7. Solve the following: $\sin 4x\sin 8x$. 

Ans: Given expression $\sin 4x\sin 8x$.

Using the identity $\sin A\sin B=\frac{1}{2}\cos \left( A-B \right)-\cos \left( A+B \right)$, given expression can be written as

$\Rightarrow \sin 4x\sin 8x=\frac{1}{2}\cos \left( 4x-8x \right)-\cos \left( 4x+8x \right)$

Integration of given expression is

$\Rightarrow \int{\sin 4x\sin 8x}dx=\frac{1}{2}\int{\left( \cos \left( -4x \right)-\cos \left( 12x \right) \right)dx}$

$\Rightarrow \int{\sin 4x\sin 8x}dx=\frac{1}{2}\int{\left( \cos 4x-\cos 12x \right)dx}$

$\therefore \int{\sin 4x\sin 8x}dx=\frac{1}{2}\left[ \frac{\sin 4x}{4}-\frac{\sin 12x}{12} \right]+C$


8. Solve the following: $\frac{1-\cos x}{1+\cos x}$. 

Ans: Given expression $\frac{1-\cos x}{1+\cos x}$.

Using the identities $2{{\sin }^{2}}\frac{x}{2}=1-\cos x$ and $\cos x=2{{\cos }^{2}}\frac{x}{2}-1$ given expression can be written as 

$\Rightarrow \frac{1-\cos x}{1+\cos x}=\frac{2{{\sin }^{2}}\frac{x}{2}}{2{{\cos }^{2}}\frac{x}{2}}$

$\Rightarrow \frac{1-\cos x}{1+\cos x}={{\tan }^{2}}\frac{x}{2}$

Integration of given expression is 

$\Rightarrow \int{\frac{1-\cos x}{1+\cos x}dx}=\int{\left[ {{\tan }^{2}}\frac{x}{2} \right]dx}$

$\Rightarrow \int{\frac{1-\cos x}{1+\cos x}dx}=\int{\left[ {{\sec }^{2}}\frac{x}{2}-1 \right]dx}$

$\Rightarrow \int{\frac{1-\cos x}{1+\cos x}dx}=\left[ \frac{\tan \frac{x}{2}}{\frac{1}{2}}-x \right]+C$

$\therefore \int{\frac{1-\cos x}{1+\cos x}dx}=2\tan \frac{x}{2}-x+C$

9. Solve the following: $\frac{\cos x}{1+\cos x}$. 
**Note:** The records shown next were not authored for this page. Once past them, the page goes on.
/-! ## The end-of-data search (R66) -/

/-- The search begins at the position held; a place in the reserve zone ends the job END_OF_MEDIA (R66). -/
def State.searchStart (s : State) (t : Tr) (l : Locate) (files : Nat) : State :=
  let place := (s.tc t).pos.getD 0
  if s.reserveAt t ≤ place then s.locateFail t l .endOfMedia
  else
    s.modTc t fun c =>
      { c with locate := some { l with phase := .searching { startFrame := place, startFiles := files }, skip := 0 } }

/-- The file count that a recovered end of data hands on (R66). -/
def Search.files (sr : Search) : Nat :=
  match sr.lastAccepted with
  | some (k, mark) => if mark then k + 1 else k
  | none => sr.startFiles

/-- The first frame to write after a recovered end of data (R66). -/
def Search.place (sr : Search) : Nat :=
  match sr.lastGood with
  | some p => p + 1
  | none => sr.startFrame

/-- What a frame as read does to the tracking of a search (R66). -/
def Search.track (sr : Search) (raw : RawFrame) : Search :=
  match readFrame raw with
  | some f => { sr with lastGood := some f.hdr.frame, run := 0 }
  | none => { sr with run := sr.run + 1 }

/-- The search goes on unless it has reached the reserve zone (R66). -/
def State.searchOn (s : State) (t : Tr) (l : Locate) : State :=
  if s.reserveAt t ≤ (s.tc t).pos.getD 0 then s.locateFail t l .endOfMedia
  else s.modTc t fun c => { c with locate := some l }

/-- A frame without a good header in the end-of-data search: the run of R66 takes it before the accept rule (R82), so the
skip run stays (log entry 50). The position has already passed it. -/
def State.searchLost (s : State) (t : Tr) (l : Locate) (sr : Search) : State :=
  if Config.blankRun ≤ sr.run then
    (s.modTc t fun c => { c with pos := some sr.place }).writeStart t l.x sr.files true
  else s.searchOn t { l with phase := .searching sr }

/-- A frame with a good header in the end-of-data search, under the accept rule (R66, R82, R83). The position has already
passed it. -/
def State.searchAccept (s : State) (t : Tr) (l : Locate) (sr : Search) (raw : RawFrame) : State :=
  match classify l.x raw with
  | .endOfData f => (s.modTc t fun c => { c with pos := some f.hdr.frame }).writeStart t l.x f.hdr.file false
  | .accepted f mark =>
    (s.learn t f.info mark).searchOn t
      { l with x := l.x + 1, skip := 0, phase := .searching { sr with lastAccepted := some (f.hdr.file, mark) } }
  | .uncounted => s.searchOn t { l with phase := .searching sr }
  | .counted =>
    if Config.skipMax ≤ l.skip + 1 then s.locateFail t l .readFault
    else s.searchOn t { l with skip := l.skip + 1, phase := .searching sr }

/-- A frame read in the end-of-data search (R66, R82; log entry 21). -/
def State.searchFrame (s : State) (t : Tr) (l : Locate) (sr : Search) (raw : RawFrame) : State :=
  let s1 := s.modTc t fun c => c.passed raw
  match readFrame raw with
  | none => s1.searchLost t l (sr.track raw)
  | some _ => s1.searchAccept t l (sr.track raw) raw

/-! ## Counting marks (R64) -/

/-- The mark-counting goes on with the next expected address, unless the end bound is met (R64, R84). -/
def State.countOn (s : State) (t : Tr) (l : Locate) : State :=
  if l.bound = some l.x then s.locateFail t l .beyondEod else s.modTc t fun c => { c with locate := some l }

/-- Whether an accepted frame is the mark that a mark count seeks (R64). -/
def LocGoal.soughtMark (g : LocGoal) (f : ReadFrame) (mark : Bool) : Bool :=
  match g with
  | .marks k => mark && decide (f.hdr.file + 1 = k)
  | _ => false

/-- The file a mark count leads to (R64). -/
def LocGoal.file : LocGoal → Nat
  | .marks k => k
  | _ => 0
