/-- Of a free lane LNK makes its choice in this order: the oldest reply, the oldest notice with the loss marked on it,
the delivery queue of the transport not served last, that of the other; with the host's hold asserted or the lane in
use it makes none. A chunk may go that is full or closed and holds no unchecked byte, a mark always. The entry sent
leaves the delivery queue; a restore counts the bytes, the blocks whose last byte went, the mark, and takes its resume
point behind the last byte; once its reading has ended and nothing is left to decode or send, the job ends at that
sending. In a settled state a reply therefore goes out at once on a free lane that the host does not hold, and
otherwise waits behind the replies before it; nothing else changes. A notice joins the tail of a queue of fewer than
32; at a full queue it is dropped and the loss is marked. A reply, a notice, a chunk and a mark go out in the frame of
section 9.2, on their channels, with the bytes that the reply rule and the notice table list. -/
def Obligations.OutboundLaneServesInOrder : Prop :=
  (∀ s : State,
    ((s.lnk.lane ≠ none ∨ s.lnk.hostHold = true) → s.laneChoose = s) ∧
    (s.lnk.lane = none → s.lnk.hostHold = false →
      (∀ r rest, s.lnk.replies = r :: rest →
        s.laneChoose = { s with lnk := { s.lnk with replies := rest, lane := some (replyOut r) } }) ∧
      (∀ n rest, s.lnk.replies = [] → s.lnk.notices = n :: rest →
        s.laneChoose.lnk.lane = some (noticeOut n s.lnk.lost) ∧ s.laneChoose.lnk.lost = false ∧
          (s.tc0.pendingCredits = 0 → s.tc1.pendingCredits = 0 → s.laneChoose.lnk.notices = rest)) ∧
      (s.lnk.replies = [] → s.lnk.notices = [] →
        (∀ t d rest, (s.lnk.lastServed = t.other ∨ s.dataReady t.other = false) → s.dataReady t = true →
          (s.tc t).delivery = d :: rest →
          s.laneChoose.lnk.lane = some (dataOut t d) ∧ s.laneChoose.lnk.lastServed = t ∧
          ∀ (r : ReadJob) (sent : State), (s.tc t).job = some (.read r) → r.short = none →
            ((s.tc t).blockQ = [] ∨ ∃ i b q, (s.tc t).blockQ = .readBlock i b [] :: q) →
            sent =
              { s.setTc t { s.tc t with delivery := rest, job := some (.read (sentBy r d)) } with
                lnk := { s.lnk with lane := some (dataOut t d), lastServed := t } } →
            (((r.ended = none ∧ ((s.tc t).st = .waiting → (s.tc t).gov.active.resume < (s.tc t).blockQ.length)) ∨
                (s.tc t).blockQ ≠ [] ∧ r.ended ≠ none) →
              s.laneChoose = sent) ∧
            ∀ res, r.ended = some res → r.pendingGaps = [] → (s.tc t).blockQ = [] →
              (s.opOf t = true → s.laneChoose = sent) ∧
              (s.opOf t = false → closeFilling rest ≠ [] →
                s.laneChoose = sent.setTc t { sent.tc t with delivery := closeFilling rest }) ∧
              ∀ told, s.opOf t = false → closeFilling rest = [] → r.faultCount = 0 →
                told = (if res ≠ .restoreFault ∧ r.atMark = true then .aborted else res) →
                (s.laneChoose.tc t).st = .ready ∧ (s.laneChoose.tc t).pos = (s.tc t).pos ∧
                  JobEnded t .restore told
                    (reportOf s.laneChoose (s.mtb.get (.bay t)) s.free (.read (sentBy r d)) told) s s.laneChoose) ∧
        (s.dataReady .tc0 = false → s.dataReady .tc1 = false → s.laneChoose = s)))) ∧
  (∀ (s : State) (t : Tr) (r : ReadJob) (offset : Nat) (stop : RestoreEnd) (d : DItem) (rest : List DItem),
    (s.tc t).job = some (.read r) → r.spec = .restore offset stop → (s.tc t).delivery = d :: rest →
    (s.dataReady t = true ↔
      d = .mark ∨ ∃ bs closed goesOn, d = .chunk bs closed goesOn ∧ (closed = true ∨ 4096 ≤ bs.length) ∧ bs ≠ [] ∧
        ∀ b ∈ bs, b.checked = true)) ∧
  (∀ (s : State) (ch : Chan) (tag code : Byte) (b : ReplyBody), s.settle = s →
    (replied s ch tag code b).settle =
      if s.lnk.lane = none ∧ s.lnk.hostHold = false then
        { s with lnk :=
          { s.lnk with lane := some (replyOut { chan := ch, tag := tag, code := code, body := b }) } }
      else { s with lnk := withReply s.lnk ch tag code b }) ∧
  (∀ (f : OutFrame) (body : List Byte),
    body =
      [match f.kind with | .reply => 2 | .notice => 3 | .dataOut => 5,
        match f.chan with | .engine => 0 | .changer => 1 | .transport .tc0 => 2 | .transport .tc1 => 3, f.tag, f.flags] ++
        number 2 f.payload.length ++ f.payload →
    f.bytes = 0xC5 :: body ++ number 2 (crc16 body).toNat) ∧
  ∀ (s : State) (n : Notice),
    (s.lnk.notices.length < 32 →
      s.notify n = { s with lnk := { s.lnk with notices := s.lnk.notices ++ [n] } }) ∧
    (32 ≤ s.lnk.notices.length → s.notify n = { s with lnk := { s.lnk with lost := true } })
Ans: Given expression $\frac{\cos x}{1+\cos x}$.

Using the identity $\cos x={{\cos }^{2}}\frac{x}{2}-{{\sin }^{2}}\frac{x}{2}$ and $\cos x=2{{\cos }^{2}}\frac{x}{2}-1$ given expression can be written as 

$\Rightarrow \frac{\cos x}{1+\cos x}=\frac{{{\cos }^{2}}\frac{x}{2}-{{\sin }^{2}}\frac{x}{2}}{2{{\cos }^{2}}\frac{x}{2}}$

$\Rightarrow \frac{\cos x}{1+\cos x}=\frac{1}{2}\left[ 1-\frac{{{\sin }^{2}}\frac{x}{2}}{{{\cos }^{2}}\frac{x}{2}} \right]$

$\Rightarrow \frac{\cos x}{1+\cos x}=\frac{1}{2}\left[ 1-{{\tan }^{2}}\frac{x}{2} \right]$

Integration of given expression is 

$\Rightarrow \int{\frac{\cos x}{1+\cos x}dx}=\frac{1}{2}\int{\left[ 1-{{\tan }^{2}}\frac{x}{2} \right]dx}$

$\Rightarrow \int{\frac{\cos x}{1+\cos x}dx}=\frac{1}{2}\int{\left[ 1-{{\sec }^{2}}\frac{x}{2}+1 \right]dx}$

$\Rightarrow \int{\frac{\cos x}{1+\cos x}dx}=\frac{1}{2}\int{\left[ 2-{{\sec }^{2}}\frac{x}{2} \right]dx}$

$\Rightarrow \int{\frac{\cos x}{1+\cos x}dx}=\frac{1}{2}\left[ 2x-\frac{\tan \frac{x}{2}}{\frac{1}{2}} \right]+C$

$\therefore \int{\frac{\cos x}{1+\cos x}dx}=x-\tan \frac{x}{2}+C$


10. Solve the following: ${{\sin }^{4}}x$. 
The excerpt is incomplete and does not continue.